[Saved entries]
theorem withRom_ram (data : List Byte) (start : Nat) (r : Router) : (withRom data start r).ram = r.ram := by
  simp only [withRom]; split <;> rfl

theorem AggOnly.rtr {s t : State} (h : AggOnly s t) : t.rtr = s.rtr := by rw [h]

theorem afterEngine_rtr (c : Nat) (s : State) : (afterEngine c s).rtr = s.rtr :=
  (aggUpdateAll_aggOnly _ _).rtr.trans (devicesOnly_rtr (hubTickAll_devicesOnly c s))

/-- Accesses that are all reads reach nothing but peripherals (R140, R305). -/
theorem runAccesses_devicesOnly : ∀ (l : List Access) (s : State), l.any isWrite = false →
    DevicesOnly s (runAccesses l s).2
  | [], s, _ => .refl s
  | .read addr :: rest, s, h =>
    (busReadAt_devicesOnly addr s).trans (runAccesses_devicesOnly rest _ (by simpa [isWrite] using h))
  | .write _ _ :: _, _, h => by simp [isWrite] at h

/-- An operation keeps the RAM block if the state it ends in has the router it began with. -/
theorem finish_ram {s u t : State} {r : Reply} (h : finish u r = .next t) (hu : u.rtr = s.rtr) :
    t.rtr.ram = s.rtr.ram := by
  rw [finish_next h]
  exact congrArg Router.ram hu

/-- Every operation but stores and the management of the RAM block keeps the block. -/
theorem exec_ram {i : Instr} {s t : State} (hram : mayChangeRam i = false) (h : exec i s = .next t) :
    t.rtr.ram = s.rtr.ram := by
  cases hi : reachesOnlyDevices i with
  | true =>
    obtain ⟨u, r, hu, ht⟩ := exec_devices hi h
    rw [ht, devicesOnly_rtr hu]
  | false =>
    cases i with
    | busWrite | rtrConfigRam | rtrClearRam => cases hram
    | rtrLoadRom data start =>
      rw [finish_next h]
      exact withRom_ram data start s.rtr
    | rtrMapIo => obtain ⟨-, ⟨-, rfl⟩ | ⟨-, rfl⟩⟩ := execRtrMapIo_next h <;> rfl
    | hubRegister => obtain ⟨-, ⟨_, -, rfl⟩ | ⟨-, rfl⟩⟩ := execHubRegister_next h <;> rfl
    | sysAttach => obtain ⟨-, ⟨_, -, rfl⟩ | ⟨-, rfl⟩⟩ := execSysAttach_next h <;> rfl
    | sysDetach => obtain ⟨_, -, rfl⟩ | ⟨-, rfl⟩ := execSysDetach_next h <;> rfl
    | hubUnregister | aggClrNmi | aggReset => exact finish_ram h rfl
    | aggTrigIrq src => exact finish_ram h (raiseIrq_rtr src s)
    | aggTrigNmi src => exact finish_ram h (raiseNmi_rtr src s)
    | aggClrIrq src => exact finish_ram h (dropIrq_rtr src s)
    | aggUpdate act => exact finish_ram h (aggUpdateAll_aggOnly act s).rtr
    | sysStep l c =>
      have hrun := devicesOnly_rtr (runAccesses_devicesOnly l s hram)
      obtain ⟨-, rfl⟩ | ⟨-, rfl⟩ := execSysStep_next h
      · exact congrArg Router.ram hrun
      · exact congrArg Router.ram ((afterEngine_rtr c _).trans hrun)
    | sysReset =>
      have hbound := devicesOnly_rtr (resetBound_devicesOnly s)
      exact finish_ram h hbound
    | _ => cases hi

/-- Settles O10: by `exec_ram`, of which every byte is a consequence. -/
theorem ramChangesOnlyByStoresAndItsManagement : Obligations.RamChangesOnlyByStoresAndItsManagement :=
  fun _ _ _ hi h => ⟨exec_ram hi h, ramByte_congr (exec_ram hi h)⟩

end Sys2Proof.Machine
end

section
/-! SUPPORT. Bus accesses: what an address resolves to (R138), and what the access then is (R140, R141, R144). -/

namespace Sys2Proof.Machine

/-! ## Resolution, from the regions that cover the address -/

theorem find?_rom_eq_none {s : State} {a : Nat} (h : ¬ romCovered s a) :
    s.rtr.roms.find? (fun b => romCovers b a) = none := by
  simpa [romCovers] using h

theorem find?_io_eq_none {s : State} {a : Nat} (h : ¬ ioCovered s a) :
    s.rtr.ios.find? (fun g => covers g.start g.stop a) = none := by
  simpa [covers] using h

/-- Of disjoint regions in rising order, the one that covers an address is the first that does (R28). -/
theorem find?_io_eq_some {a : Nat} {g : IoRegion} (hlo : g.start ≤ a) (hhi : a ≤ g.stop) {l : List IoRegion}
    (hdisj : l.Pairwise fun x y => x.stop < y.start) (hg : g ∈ l) :
    l.find? (fun g => covers g.start g.stop a) = some g := by
  induction l with
  | nil => cases hg
  | cons x xs ih =>
    obtain ⟨hx, hxs⟩ := List.pairwise_cons.mp hdisj
    rcases List.mem_cons.mp hg with rfl | hg
    · exact List.find?_cons_of_pos (by simp [covers, hlo, hhi])
    · have hbefore := hx g hg
      rw [List.find?_cons_of_neg (by simp [covers]; omega)]
      exact ih hxs hg

/-- Where no ROM image covers an address, the IO region that does takes it (R138). -/
theorem resolve_io {s : State} {a : Nat} {g : IoRegion} (hwf : routerWf s.rtr) (hrom : ¬ romCovered s a)
    (hg : g ∈ s.rtr.ios) (hlo : g.start ≤ a) (hhi : a ≤ g.stop) : resolve s.rtr a = .io g := by
  obtain ⟨-, -, hdisj, -⟩ := hwf
  simp only [resolve, find?_rom_eq_none hrom, find?_io_eq_some hlo hhi hdisj hg]

/-- Where no ROM image and no IO region covers an address of the RAM block, the block takes it (R138). -/
theorem resolve_ram {s : State} {a : Nat} {m : RamBlock} (hrom : ¬ romCovered s a) (hio : ¬ ioCovered s a)
    (hm : s.rtr.ram = some m) (hlo : m.base ≤ a) (hhi : a < m.base + m.size) : resolve s.rtr a = .ram m := by
  simp [resolve, find?_rom_eq_none hrom, find?_io_eq_none hio, hm, ramCovers, hlo, hhi]

/-! ## Accesses to RAM -/

/-- A bus read that resolves to RAM gives the byte and changes nothing else (R140, R142). -/
theorem exec_busRead_ram {s : State} {addr : Nat} {m : RamBlock} {b : Byte}
    (h : resolve s.rtr (reduceAddr addr) = .ram m) (hb : m.bytes.read (reduceAddr addr) = b) :
    exec (.busRead addr) s = .next { s with reply := .byte b } := by
  simp only [exec, execBusRead, busReadAt, h, hb, finish_eq]

/-- A bus write that resolves to RAM stores the byte in the block and changes nothing else (R141, R142). -/
theorem exec_busWrite_ram {s : State} {addr v : Nat} {m : RamBlock}
    (h : resolve s.rtr (reduceAddr addr) = .ram m) :
    exec (.busWrite addr v) s = .next { s with
      rtr := { s.rtr with ram := some { m with bytes := m.bytes.write (reduceAddr addr) (reduceByte v) } }
      reply := .unit } := by
  simp only [exec, execBusWrite, busWriteAt, h, finish_eq]

/-- `RTR.CONFIGRAM` of a size above 0 installs an empty block (R130, D3). -/
theorem exec_rtrConfigRam {s : State} {start size : Nat} (h : 1 ≤ size) :
    exec (.rtrConfigRam start size) s = .next { s with
      rtr := { s.rtr with ram := some { base := start, size := size, bytes := [] } }
      reply := .unit } := by
  simp only [exec, execRtrConfigRam, withFreshRam, h, if_true, finish_eq]

/-- Operations one after another, from the first one's outcome (R74). -/
theorem runAll_of_next {i : Instr} {rest : List Instr} {s t u : State} {replies : List Reply}
    (h : exec i s = .next t) (hrest : runAll rest t = some (replies, u)) :
    runAll (i :: rest) s = some (t.reply :: replies, u) := by
  simp only [runAll, h, hrest]

/-- Settles O22: the fresh block takes the address at the write and at the read, and a read after a write to the same
address gives the byte written. -/
theorem ramHoldsWhatIsWritten : Obligations.RamHoldsWhatIsWritten := by
  intro s start size addr v hlo hhi haddr hrom hio
  have hred : reduceAddr addr = addr := Nat.mod_eq_of_lt haddr
  rw [← hred] at hlo hhi hrom hio
  have hbyte : (Memory.write [] (reduceAddr addr) (reduceByte v)).read (reduceAddr addr) = BitVec.ofNat 8 v :=
    read_write_same _ _ [] nil_wf
  have hresolve : ∀ bytes : Memory, resolve { s.rtr with ram := some ⟨start, size, bytes⟩ } (reduceAddr addr) =
      .ram ⟨start, size, bytes⟩ := fun bytes =>
    resolve_ram (s := { s with rtr := { s.rtr with ram := some ⟨start, size, bytes⟩ } }) hrom hio rfl hlo hhi
  exact ⟨_, runAll_of_next (exec_rtrConfigRam (by omega)) <|
    runAll_of_next (exec_busWrite_ram (hresolve [])) <| runAll_of_next (exec_busRead_ram (hresolve _) hbyte) rfl⟩

/-! ## Accesses to a peripheral -/

/-- A register write changes nothing but the instances (R310). -/
theorem pWrite_instancesOnly (p : PeriphRef) (off : Nat) (d : Byte) (s : State) :
    ∃ acias vias, pWrite p off d s = { s with acias := acias, vias := vias } := by
  rcases periph_cases p s with ⟨i, a, rfl, h⟩ | ⟨i, v, rfl, h⟩ | h
  · exact ⟨_, _, pWrite_acia h off d⟩
  · exact ⟨_, _, pWrite_via h off d⟩
  · exact ⟨_, _, (periph_absent h off 0 d).2.1⟩

/-- The ACIA write that an offset selects is the contract's register write (R170). -/
theorem exec_decodeAcia_write {i : Nat} {s : State} {a : Acia} (h : s.acias[i]? = some a) (off : Half) (d : Byte) :
    exec (decodeAcia true i off d) s = .next { setAcia i (aciaWrite off.toNat d a) s with reply := .unit } := by
  simp only [decodeAcia]
  generalize off.toNat = n
  match n with
  | 0 => exact onAcia_eq h _
  | 1 => exact onAcia_eq h _
  | n + 2 => simp only [exec, execAciaUndefW, onAcia_eq h, finish_eq, aciaWrite, setAcia_self h]

/-- The VIA write that an offset selects is the contract's register write (R210). -/
theorem exec_decodeViaWrite {i : Nat} {s : State} {v : Via} (h : s.vias[i]? = some v) (off : Half) (d : Byte) :
    exec (decodeViaWrite i off d) s = .next { setVia i (viaWrite off.toNat d v) s with reply := .unit } := by
  simp only [decodeViaWrite]
  generalize off.toNat = n
  split
  case h_17 => simp only [exec, execViaUndefW, onVia_eq h, finish_eq, viaWrite, setVia_self h]
  all_goals exact viaWriteOp_eq h _

/-- The write operation that an offset selects is the contract's register write (R105, R170, R210). -/
theorem exec_writeOp {p : PeriphRef} {s : State} {off : Nat} (hp : periphExists s p = true) (hoff : off < 65536)
    (d : Byte) : exec (writeOp p off d) s = .next { pWrite p off d s with reply := .unit } := by
  have hnat : (BitVec.ofNat 16 off).toNat = off := by simpa using Nat.mod_eq_of_lt hoff
  rcases periph_cases p s with ⟨i, a, rfl, h⟩ | ⟨i, v, rfl, h⟩ | h
  · rw [writeOp, exec_decodeAcia_write h, hnat, pWrite_acia h]
  · rw [writeOp, exec_decodeViaWrite h, hnat, pWrite_via h]
  · rw [hp] at h
    cases h

/-- A bus write that resolves to an IO region is the register write at the address's offset in it (R105, R141, R144). -/
theorem exec_busWrite_io {s : State} {addr v : Nat} {g : IoRegion} (h : resolve s.rtr (reduceAddr addr) = .io g) :
    exec (.busWrite addr v) s =
      .next { pWrite g.periph (reduceAddr addr - g.start) (reduceByte v) s with reply := .unit } := by
  simp only [exec, execBusWrite, busWriteAt, h, finish_eq]

/-- Settles O20: the region takes the address, and both operations are the contract's register write. -/
theorem busWriteOfPeripheralIsItsRegisterWrite : Obligations.BusWriteOfPeripheralIsItsRegisterWrite := by
  intro s addr v g hwf hrom hg hlo hhi
  obtain ⟨-, -, -, hrouter, -, ⟨hrefs, -⟩, -⟩ := hwf
  have hbus := exec_busWrite_io (v := v) (resolve_io hrouter hrom hg hlo hhi)
  have hoff : reduceAddr addr - g.start < 65536 := Nat.lt_of_le_of_lt (Nat.sub_le _ _) (Nat.mod_lt addr (by decide))
  refine ⟨hbus.trans (exec_writeOp (hrefs g hg) hoff _).symm, _, hbus, ?_⟩
  obtain ⟨acias, vias, hw⟩ := pWrite_instancesOnly g.periph (reduceAddr addr - g.start) (reduceByte v) s
  rw [hw]
  exact ⟨rfl, rfl, rfl, rfl, rfl⟩

/-! ## The side effects of a bus read -/

/-- An ACIA register read changes the ACIA at offset 1 alone (R174). -/
theorem aciaRead_keeps {off : Nat} (h : off ≠ 1) (p : Config.Params) (a : Acia) (e : Env) :
    (aciaRead p off a e).2.1 = a := by
  unfold aciaRead
  split
  · rfl
  · exact absurd rfl h
  · rfl

/-- A VIA register read changes the VIA at offsets 4 and 8 alone (R219, R227). -/
theorem viaRead_keeps {off : Nat} (h4 : off ≠ 4) (h8 : off ≠ 8) (p : Config.Params) (v : Via) :
    (viaRead p off v).2 = v := by
  unfold viaRead
  split
  case h_5 => exact absurd rfl h4
  case h_9 => exact absurd rfl h8
  all_goals rfl

/-- A register read at any other offset moves nothing but the oracle's place. -/
theorem pRead_envOnly {p : PeriphRef} {off : Nat} (s : State) (hacia : ∀ i, p = .acia i → off ≠ 1)
    (hvia : ∀ i, p = .via i → off ≠ 4 ∧ off ≠ 8) : ∃ e, (pRead p off s).2 = { s with env := e } := by
  rcases periph_cases p s with ⟨i, a, rfl, h⟩ | ⟨i, v, rfl, h⟩ | h
  · rw [pRead_acia h, aciaRead_keeps (hacia i rfl), setAcia_self h]
    exact ⟨_, rfl⟩
  · obtain ⟨h4, h8⟩ := hvia i rfl
    rw [pRead_via h, viaRead_keeps h4 h8, setVia_self h]
    exact ⟨_, rfl⟩
  · rw [(periph_absent h off 0 0).1]
    exact ⟨_, rfl⟩

/-- Settles O21: a read reaches a peripheral only through a region that covers its address, and memory answers without a
change. -/
theorem busReadHasOnlyTheListedSideEffects : Obligations.BusReadHasOnlyTheListedSideEffects := by
  intro s t addr h hoff
  have henv : ∃ e, (busReadAt addr s).2 = { s with env := e } := by
    simp only [busReadAt]
    split
    case h_2 g hg =>
      obtain ⟨-, hmem, hcov⟩ := resolve_eq_io hg
      simp only [covers, Bool.and_eq_true, decide_eq_true_eq] at hcov
      obtain ⟨hacia, hvia⟩ := hoff g hmem hcov.1 hcov.2
      exact pRead_envOnly s hacia hvia
    all_goals exact ⟨_, rfl⟩
  obtain ⟨e, he⟩ := henv
  rw [finish_next h, he]
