-- ==== Sys2Proof/Machine/KeysTimer.lean ====
section
/-! DEFINITION. Key and timer instructions: Ex9E, ExA1, Fx07, Fx15 (spec/45_keys_timer.md R200 to R203). -/

namespace Sys2Proof.Machine

/-- `Ex9E`, SKP Vx (R200). -/
def execSkp (x : RegIdx) (s : State) : Host.Outcome State Fault Refusal :=
  conclude (.skp x) s
    (match s.keyPressed (s.readV x) with
    | .error k => .error k
    | .ok pressed => .ok (s.skipIf pressed))

/-- `ExA1`, SKNP Vx (R201). -/
def execSknp (x : RegIdx) (s : State) : Host.Outcome State Fault Refusal :=
  conclude (.sknp x) s
    (match s.keyPressed (s.readV x) with
    | .error k => .error k
    | .ok pressed => .ok (s.skipIf (!pressed)))

/-- `Fx07`, LD Vx, DT (R202). -/
def execLdVDt (x : RegIdx) (s : State) : Host.Outcome State Fault Refusal :=
  .next (s.writeV x s.timerGet).advance

/-- `Fx15`, LD DT, Vx (R203). -/
def execLdDtV (x : RegIdx) (s : State) : Host.Outcome State Fault Refusal :=
  .next (s.timerSet (s.readV x)).advance

end Sys2Proof.Machine
end

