/-! ### How far a skip moves `pc` (R200, R201) -/

theorem advancesBy_skipIf (s : State) (c : Bool) : AdvancesBy (if c then 4 else 2) s (s.skipIf c) := by
  cases c with
  | true => exact advancesBy_skipNext s
  | false => exact advancesBy_advance s

/-- SKNP takes the skip on the opposite of the key's state. -/
theorem advancesBy_skipIf_not (s : State) (c : Bool) : AdvancesBy (if c then 2 else 4) s (s.skipIf (!c)) := by
  cases c with
  | true => exact advancesBy_advance s
  | false => exact advancesBy_skipNext s

/-! ### Frames -/

/-- How Fx15 ends: the timer written, then `pc` moved on by 2. -/
theorem timerSet_advance_frame (s : State) (b : Byte) :
    AdvancesBy 2 s (s.timerSet b).advance ∧ OnlyChanges [.timer, .pc] s (s.timerSet b).advance :=
  ⟨advancesBy_advance (s.timerSet b),
    ((onlyChanges_timer s b).mono (by simp)).trans ((onlyChanges_setPc _ _).mono (by simp))⟩

/-! ### The instructions -/

/-- Settles O39: below 16 the skip of `execSkp_ok` and `execSknp_ok`, by the key's state; past 15 the fault that
`expectedFault` gives both. -/
theorem keySkipsSampleTheKey : Obligations.KeySkipsSampleTheKey := by
  intro x
  refine ⟨encodedAs_row (Laws.Encoding.skp x) (encodeXKK_eq_digits_or _ x _),
    encodedAs_row (Laws.Encoding.sknp x) (encodeXKK_eq_digits_or _ x _), fun s hkey => ⟨?_, ?_⟩,
    fun s hpast => ⟨faultsWith_of_expectedFault (if_pos hpast), faultsWith_of_expectedFault (if_pos hpast)⟩⟩
  · exact ⟨_, execSkp_ok hkey, advancesBy_skipIf s _, onlyChanges_skipIf s _⟩
  · exact ⟨_, execSknp_ok hkey, advancesBy_skipIf_not s _, onlyChanges_skipIf s _⟩

/-- Settles O40: one register written with the timer, or the timer with one register. -/
theorem timerIsReadAndSet : Obligations.TimerIsReadAndSet := by
  intro x
  refine ⟨encodedAs_row (Laws.Encoding.ldVDt x) (encodeXKK_eq_digits_or _ x _),
    encodedAs_row (Laws.Encoding.ldDtV x) (encodeXKK_eq_digits_or _ x _), fun s => ?_, fun s => ?_⟩
  · exact ⟨_, rfl, State.readV_writeV_same s x _, writeV_advance_frame s x _⟩
  · exact ⟨_, rfl, s.timerSet_timer _, timerSet_advance_frame s _⟩

end Sys2Proof.Safety

/-! SUPPORT. Exceptions (spec/60_exceptions.md R225, R228, R230): a word no row matches is rejected, how a run of transactions is
taken apart, what each transaction leaves unchanged while a fault is latched, and the statements about what a step latches and
how long the latch holds it. -/

namespace Sys2Proof

/-- A word that no row's mask and match accept is rejected by name (R84, R85). -/
theorem decodeWord_of_no_row {op : Word} (h : ∀ r ∈ opcodeTable, op &&& r.mask ≠ r.pattern) :
    decodeWord op = .error (.unknownOpcode op) := by
  refine (decodeWord_eq_error_iff op _).mpr ⟨rfl, fun r hr => ?_⟩
  rw [← Bool.not_eq_true, OpcodeRow.accepts_iff]
  exact h r hr

end Sys2Proof

namespace Sys2Proof.Safety

open Sys2Proof.Machine

/-! ### Frames (R52, R64, R242) -/

/-- Replacing the memory changes the memory only. -/
theorem onlyChanges_mem (s : State) (m : Memory) : OnlyChanges [.mem] s { s with mem := m } := by
  intro p hp
  cases p with
  | mem => simp at hp
  | _ => simp [Part.same, State.readV]

theorem onlyChanges_memWrite {s t : State} {a : Nat} {b : Byte} (h : s.memWrite a b = .ok t) :
    OnlyChanges [.mem] s t := by
  rw [State.memWrite_eq] at h
  split_ifs at h
  cases h
  exact onlyChanges_mem s _

theorem onlyChanges_setPressed {s t : State} {k : Byte} {b : Bool} (h : s.setPressed k b = .ok t) :
    OnlyChanges [.keys] s t := by
  rw [State.setPressed_eq] at h
  split_ifs at h
  cases h
  exact onlyChanges_keys s _

/-- A host-side write stays within the frame of the write, since one that fails changes nothing. -/
theorem onlyChanges_hostWrite {parts : List Part} {u u' : Session} {resp : Response} {w : Except FaultKind State}
    (hw : ∀ t, w = .ok t → OnlyChanges parts u.state t) (h : hostWrite u w = (u', resp)) :
    OnlyChanges parts u.state u'.state := by
  cases w with
  | ok t =>
    cases h
    exact hw t rfl
  | error k =>
    cases h
    exact .refl parts u.state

WHAT YOU WILL DO.
Write out only the lines that run from the line containing "address gives the byte written. -/" through the line containing "rfl hlo hhi", both included, exactly as they appear above.

RESULT.
address gives the byte written. -/
theorem ramHoldsWhatIsWritten : Obligations.RamHoldsWhatIsWritten := by
  intro s start size addr v hlo hhi haddr hrom hio
  have hred : reduceAddr addr = addr := Nat.mod_eq_of_lt haddr
  rw [← hred] at hlo hhi hrom hio
  have hbyte : (Memory.write [] (reduceAddr addr) (reduceByte v)).read (reduceAddr addr) = BitVec.ofNat 8 v :=
    read_write_same _ _ [] nil_wf
  have hresolve : ∀ bytes : Memory, resolve { s.rtr with ram := some ⟨start, size, bytes⟩ } (reduceAddr addr) =
      .ram ⟨start, size, bytes⟩ := fun bytes =>
    resolve_ram (s := { s with rtr := { s.rtr with ram := some ⟨start, size, bytes⟩ } }) hrom hio rfl hlo hhi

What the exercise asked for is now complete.